Dataset entries

/-- WALK (R268): walk n of a die, among its first 64, finishes. A frame that another owner holds is waited for; one that was claimed is
filled again (R304). A walk that waits for the answer to its page request keeps its place among the 64 (R268 does not say; DESIGN
CHOICE, log 90). -/
def execEvWalk (die n : Nat) (s : State) : Out :=
  let d := getDie s die
  match d.walks[n]? with
  | none => notPermitted "WALK"
  | some w =>
    let gone := setDie s { d with walks := d.walks.eraseIdx n }
    let ok := !w.paged && decide (n < 64)
    let refuse (e : WaitEnd) (s : State) : State := endWalk s w fun _ => e
    match walkEnd s w with
    | .leaf t =>
      let (c, f) := frameOf t.pa
      let s' := if isSram t.pa then ownFrame (refillFrame gone w.asid c f) w.asid t.pa else gone
      let s' := if (walkKinds s w).any t.allows then w.clusters.foldl (fun s cl => fillCache s t cl) s' else s'
      guarded "WALK" s (ok && !(isSram t.pa && frameHeld s c w.asid f))
        (endWalk s' w fun k => if t.allows k then .go else .refused)
    | .fail => guarded "WALK" s ok (refuse .refused (walkRecords gone die (2 * 4096 + die * 1024 + 3) w.asid w.va))
    | .poison pa => guarded "WALK" s ok (refuse .poisoned (homeMusic gone (homeOf pa) 3 pa))
    | .invalid =>
      let pages := walkPages s w
      guarded "WALK" s ok
        (if pages then
          (quadWaiters s w).foldl (fun s x => match getQJob s x.1 with
            | some q => qPage s q x.2.1 x.2.2.1 x.2.2.2
            | none => s) (setDie s { d with walks := d.walks.set n { w with paged := true } })
         else refuse .refused gone)

/-- PAGE_REQUEST_ANSWER (R268 step 7, R269): the walker walks again, or the waiting accesses are refused. -/
def execEvPageRequestAnswer (die n : Nat) (retry : Bool) (s : State) : Out :=
  let d := getDie s die
  match d.walks[n]? with
  | none => notPermitted "PAGE_REQUEST_ANSWER"
  | some w =>
    command "PAGE_REQUEST_ANSWER" s w.paged
      (if retry then setDie s { d with walks := d.walks.set n { w with paged := false, pos := none } }
       else endWalk (setDie s { d with walks := d.walks.eraseIdx n }) w fun _ => .refused)

/-! ### Withdrawal (R270) -/

/-- The cache entries of an ASID that cover part of a range. -/
def Tlb.meets (t : Tlb) (asid base len : Nat) : Bool := t.asid == asid && rangesMeet t.base t.size base len
def Walk.meets (w : Walk) (asid base len : Nat) : Bool :=
  w.asid == asid && rangesMeet (w.va.toNat % 2 ^ 57 / 16384 * 16384) 16384 base len

/-- Whether an access goes to memory by its address: not to a group home, and not one that waits for frames. -/
def Access.byAddress (a : Access) : Bool :=
  match a.dst with
  | .member _ _ => false
  | .query _ => false
  | .create _ _ => false
  | _ => true

/-- A slot of an ASID that still uses a translation of a range: an access, or a buffered SENDR; or an MSWAP that waits for its pair,
whatever its range (log 57). -/
def Slot.uses (sl : Slot) (asid base len : Nat) : Bool :=
  let meets (va : Word) : Bool := rangesMeet (va.toNat % 2 ^ 57) 64 base len
  sl.ctx == asid && ((sl.accs.any fun a => a.byAddress && meets a.va)
    || (sl.sends.any fun e => match e with | .red va _ _ _ _ _ => meets va | _ => false)
    || match sl.status with
      | .mswap _ _ _ _ _ _ => true
      | .leafSwap _ _ _ _ _ _ _ => true
      | _ => false)

/-- Whether a packet is an access, or the answer to one, that went by an address (R270). -/
def Body.byAddress : Body → Bool
  | .rd _ _ _ => true
  | .rdr _ _ => true
  | .wr _ _ _ => true
  | .wra _ _ => true
  | .amo _ _ _ => true
  | .amor _ _ => true
  | .red _ _ _ _ _ _ => true
  | .jrd _ _ _ _ => true
  | .jrdr _ _ _ => true
  | .jwr _ _ _ _ _ => true
  | .jwra _ _ _ => true
  | _ => false
def Packet.uses (k : Packet) (asid base len : Nat) : Bool :=
  k.asid == asid && k.body.byAddress && rangesMeet (k.via.toNat % 2 ^ 57) 64 base len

(Problem details)
Copy every record above exactly as it stands.

(Exercise response)
/-- WALK (R268): walk n of a die, among its first 64, finishes. A frame that another owner holds is waited for; one that was claimed is
filled again (R304). A walk that waits for the answer to its page request keeps its place among the 64 (R268 does not say; DESIGN
CHOICE, log 90). -/
def execEvWalk (die n : Nat) (s : State) : Out :=
  let d := getDie s die
  match d.walks[n]? with
  | none => notPermitted "WALK"
  | some w =>
    let gone := setDie s { d with walks := d.walks.eraseIdx n }
    let ok := !w.paged && decide (n < 64)
    let refuse (e : WaitEnd) (s : State) : State := endWalk s w fun _ => e
    match walkEnd s w with
    | .leaf t =>
      let (c, f) := frameOf t.pa
      let s' := if isSram t.pa then ownFrame (refillFrame gone w.asid c f) w.asid t.pa else gone
      let s' := if (walkKinds s w).any t.allows then w.clusters.foldl (fun s cl => fillCache s t cl) s' else s'
      guarded "WALK" s (ok && !(isSram t.pa && frameHeld s c w.asid f))
        (endWalk s' w fun k => if t.allows k then .go else .refused)
    | .fail => guarded "WALK" s ok (refuse .refused (walkRecords gone die (2 * 4096 + die * 1024 + 3) w.asid w.va))
    | .poison pa => guarded "WALK" s ok (refuse .poisoned (homeMusic gone (homeOf pa) 3 pa))
    | .invalid =>
      let pages := walkPages s w
      guarded "WALK" s ok
        (if pages then
          (quadWaiters s w).foldl (fun s x => match getQJob s x.1 with
            | some q => qPage s q x.2.1 x.2.2.1 x.2.2.2
            | none => s) (setDie s { d with walks := d.walks.set n { w with paged := true } })
         else refuse .refused gone)

/-- PAGE_REQUEST_ANSWER (R268 step 7, R269): the walker walks again, or the waiting accesses are refused. -/
def execEvPageRequestAnswer (die n : Nat) (retry : Bool) (s : State) : Out :=
  let d := getDie s die
  match d.walks[n]? with
  | none => notPermitted "PAGE_REQUEST_ANSWER"
  | some w =>
    command "PAGE_REQUEST_ANSWER" s w.paged
      (if retry then setDie s { d with walks := d.walks.set n { w with paged := false, pos := none } }
       else endWalk (setDie s { d with walks := d.walks.eraseIdx n }) w fun _ => .refused)

/-! ### Withdrawal (R270) -/

/-- The cache entries of an ASID that cover part of a range. -/
def Tlb.meets (t : Tlb) (asid base len : Nat) : Bool := t.asid == asid && rangesMeet t.base t.size base len
def Walk.meets (w : Walk) (asid base len : Nat) : Bool :=
  w.asid == asid && rangesMeet (w.va.toNat % 2 ^ 57 / 16384 * 16384) 16384 base len

/-- Whether an access goes to memory by its address: not to a group home, and not one that waits for frames. -/
def Access.byAddress (a : Access) : Bool :=
  match a.dst with
  | .member _ _ => false
  | .query _ => false
  | .create _ _ => false
  | _ => true

/-- A slot of an ASID that still uses a translation of a range: an access, or a buffered SENDR; or an MSWAP that waits for its pair,
whatever its range (log 57). -/
def Slot.uses (sl : Slot) (asid base len : Nat) : Bool :=
  let meets (va : Word) : Bool := rangesMeet (va.toNat % 2 ^ 57) 64 base len
  sl.ctx == asid && ((sl.accs.any fun a => a.byAddress && meets a.va)
    || (sl.sends.any fun e => match e with | .red va _ _ _ _ _ => meets va | _ => false)
    || match sl.status with
      | .mswap _ _ _ _ _ _ => true
      | .leafSwap _ _ _ _ _ _ _ => true
      | _ => false)

/-- Whether a packet is an access, or the answer to one, that went by an address (R270). -/
def Body.byAddress : Body → Bool
  | .rd _ _ _ => true
  | .rdr _ _ => true
  | .wr _ _ _ => true
  | .wra _ _ => true
  | .amo _ _ _ => true
  | .amor _ _ => true
  | .red _ _ _ _ _ _ => true
  | .jrd _ _ _ _ => true
  | .jrdr _ _ _ => true
  | .jwr _ _ _ _ _ => true
  | .jwra _ _ _ => true
  | _ => false
def Packet.uses (k : Packet) (asid base len : Nat) : Bool :=
  k.asid == asid && k.body.byAddress && rangesMeet (k.via.toNat % 2 ^ 57) 64 base len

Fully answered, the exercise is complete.